■ **What you are asked to do**
Would you retype the listing below exactly as given?

┌────────

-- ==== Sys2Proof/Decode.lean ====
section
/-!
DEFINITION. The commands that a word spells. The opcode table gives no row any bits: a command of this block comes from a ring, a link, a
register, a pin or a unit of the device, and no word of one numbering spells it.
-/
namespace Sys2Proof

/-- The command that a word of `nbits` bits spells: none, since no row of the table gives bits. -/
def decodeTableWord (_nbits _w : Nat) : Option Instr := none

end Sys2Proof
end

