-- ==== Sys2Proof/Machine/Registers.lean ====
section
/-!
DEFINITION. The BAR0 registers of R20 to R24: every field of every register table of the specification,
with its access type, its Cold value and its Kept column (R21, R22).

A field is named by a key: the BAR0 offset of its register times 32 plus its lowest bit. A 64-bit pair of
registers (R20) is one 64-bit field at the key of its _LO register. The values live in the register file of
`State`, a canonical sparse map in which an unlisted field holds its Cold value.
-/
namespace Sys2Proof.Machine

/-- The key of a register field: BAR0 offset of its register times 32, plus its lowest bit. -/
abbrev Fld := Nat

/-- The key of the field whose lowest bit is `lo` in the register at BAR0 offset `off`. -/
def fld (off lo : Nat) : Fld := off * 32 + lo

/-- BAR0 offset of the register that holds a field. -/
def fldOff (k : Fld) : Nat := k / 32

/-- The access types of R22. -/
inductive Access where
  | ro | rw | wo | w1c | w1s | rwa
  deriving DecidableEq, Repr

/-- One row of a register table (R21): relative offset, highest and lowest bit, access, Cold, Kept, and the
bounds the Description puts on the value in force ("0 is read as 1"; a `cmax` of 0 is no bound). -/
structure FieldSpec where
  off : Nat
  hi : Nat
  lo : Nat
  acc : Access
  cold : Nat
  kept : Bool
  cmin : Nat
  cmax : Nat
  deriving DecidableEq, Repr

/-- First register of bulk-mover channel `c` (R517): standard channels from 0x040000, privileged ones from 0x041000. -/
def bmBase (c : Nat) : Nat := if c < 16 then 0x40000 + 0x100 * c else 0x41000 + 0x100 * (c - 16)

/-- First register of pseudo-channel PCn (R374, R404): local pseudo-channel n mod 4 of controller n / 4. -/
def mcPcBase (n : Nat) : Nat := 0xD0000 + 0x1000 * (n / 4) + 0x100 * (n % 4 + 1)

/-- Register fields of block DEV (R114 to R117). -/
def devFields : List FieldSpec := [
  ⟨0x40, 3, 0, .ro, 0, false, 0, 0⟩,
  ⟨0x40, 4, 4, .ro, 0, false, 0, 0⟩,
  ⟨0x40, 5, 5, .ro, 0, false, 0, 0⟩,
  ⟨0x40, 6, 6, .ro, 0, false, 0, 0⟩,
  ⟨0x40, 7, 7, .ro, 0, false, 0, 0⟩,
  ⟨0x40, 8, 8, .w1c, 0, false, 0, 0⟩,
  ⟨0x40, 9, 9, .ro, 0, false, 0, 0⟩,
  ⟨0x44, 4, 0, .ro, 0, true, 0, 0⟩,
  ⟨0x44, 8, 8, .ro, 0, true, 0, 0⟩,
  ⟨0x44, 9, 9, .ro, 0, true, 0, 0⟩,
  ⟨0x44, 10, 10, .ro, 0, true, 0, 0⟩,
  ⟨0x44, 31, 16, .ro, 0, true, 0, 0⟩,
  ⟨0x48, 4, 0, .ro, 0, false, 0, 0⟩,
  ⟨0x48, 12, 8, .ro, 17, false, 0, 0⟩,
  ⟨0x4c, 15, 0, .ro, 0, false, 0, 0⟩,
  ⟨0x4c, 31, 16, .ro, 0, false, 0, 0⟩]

└────────

■ **Solution**
-- ==== Sys2Proof/Decode.lean ====
section
/-!
DEFINITION. The commands that a word spells. The opcode table gives no row any bits: a command of this block comes from a ring, a link, a
register, a pin or a unit of the device, and no word of one numbering spells it.
-/
namespace Sys2Proof

/-- The command that a word of `nbits` bits spells: none, since no row of the table gives bits. -/
def decodeTableWord (_nbits _w : Nat) : Option Instr := none

end Sys2Proof
end

-- ==== Sys2Proof/Machine/Registers.lean ====
section
/-!
DEFINITION. The BAR0 registers of R20 to R24: every field of every register table of the specification,
with its access type, its Cold value and its Kept column (R21, R22).

A field is named by a key: the BAR0 offset of its register times 32 plus its lowest bit. A 64-bit pair of
registers (R20) is one 64-bit field at the key of its _LO register. The values live in the register file of
`State`, a canonical sparse map in which an unlisted field holds its Cold value.
-/
namespace Sys2Proof.Machine

/-- The key of a register field: BAR0 offset of its register times 32, plus its lowest bit. -/
abbrev Fld := Nat

/-- The key of the field whose lowest bit is `lo` in the register at BAR0 offset `off`. -/
def fld (off lo : Nat) : Fld := off * 32 + lo

/-- BAR0 offset of the register that holds a field. -/
def fldOff (k : Fld) : Nat := k / 32

/-- The access types of R22. -/
inductive Access where
  | ro | rw | wo | w1c | w1s | rwa
  deriving DecidableEq, Repr

/-- One row of a register table (R21): relative offset, highest and lowest bit, access, Cold, Kept, and the
bounds the Description puts on the value in force ("0 is read as 1"; a `cmax` of 0 is no bound). -/
structure FieldSpec where
  off : Nat
  hi : Nat
  lo : Nat
  acc : Access
  cold : Nat
  kept : Bool
  cmin : Nat
  cmax : Nat
  deriving DecidableEq, Repr

/-- First register of bulk-mover channel `c` (R517): standard channels from 0x040000, privileged ones from 0x041000. -/
def bmBase (c : Nat) : Nat := if c < 16 then 0x40000 + 0x100 * c else 0x41000 + 0x100 * (c - 16)

/-- First register of pseudo-channel PCn (R374, R404): local pseudo-channel n mod 4 of controller n / 4. -/
def mcPcBase (n : Nat) : Nat := 0xD0000 + 0x1000 * (n / 4) + 0x100 * (n % 4 + 1)

/-- Register fields of block DEV (R114 to R117). -/
def devFields : List FieldSpec := [
  ⟨0x40, 3, 0, .ro, 0, false, 0, 0⟩,
  ⟨0x40, 4, 4, .ro, 0, false, 0, 0⟩,
  ⟨0x40, 5, 5, .ro, 0, false, 0, 0⟩,
  ⟨0x40, 6, 6, .ro, 0, false, 0, 0⟩,
  ⟨0x40, 7, 7, .ro, 0, false, 0, 0⟩,
  ⟨0x40, 8, 8, .w1c, 0, false, 0, 0⟩,
  ⟨0x40, 9, 9, .ro, 0, false, 0, 0⟩,
  ⟨0x44, 4, 0, .ro, 0, true, 0, 0⟩,
  ⟨0x44, 8, 8, .ro, 0, true, 0, 0⟩,
  ⟨0x44, 9, 9, .ro, 0, true, 0, 0⟩,
  ⟨0x44, 10, 10, .ro, 0, true, 0, 0⟩,
  ⟨0x44, 31, 16, .ro, 0, true, 0, 0⟩,
  ⟨0x48, 4, 0, .ro, 0, false, 0, 0⟩,
  ⟨0x48, 12, 8, .ro, 17, false, 0, 0⟩,
  ⟨0x4c, 15, 0, .ro, 0, false, 0, 0⟩,
  ⟨0x4c, 31, 16, .ro, 0, false, 0, 0⟩]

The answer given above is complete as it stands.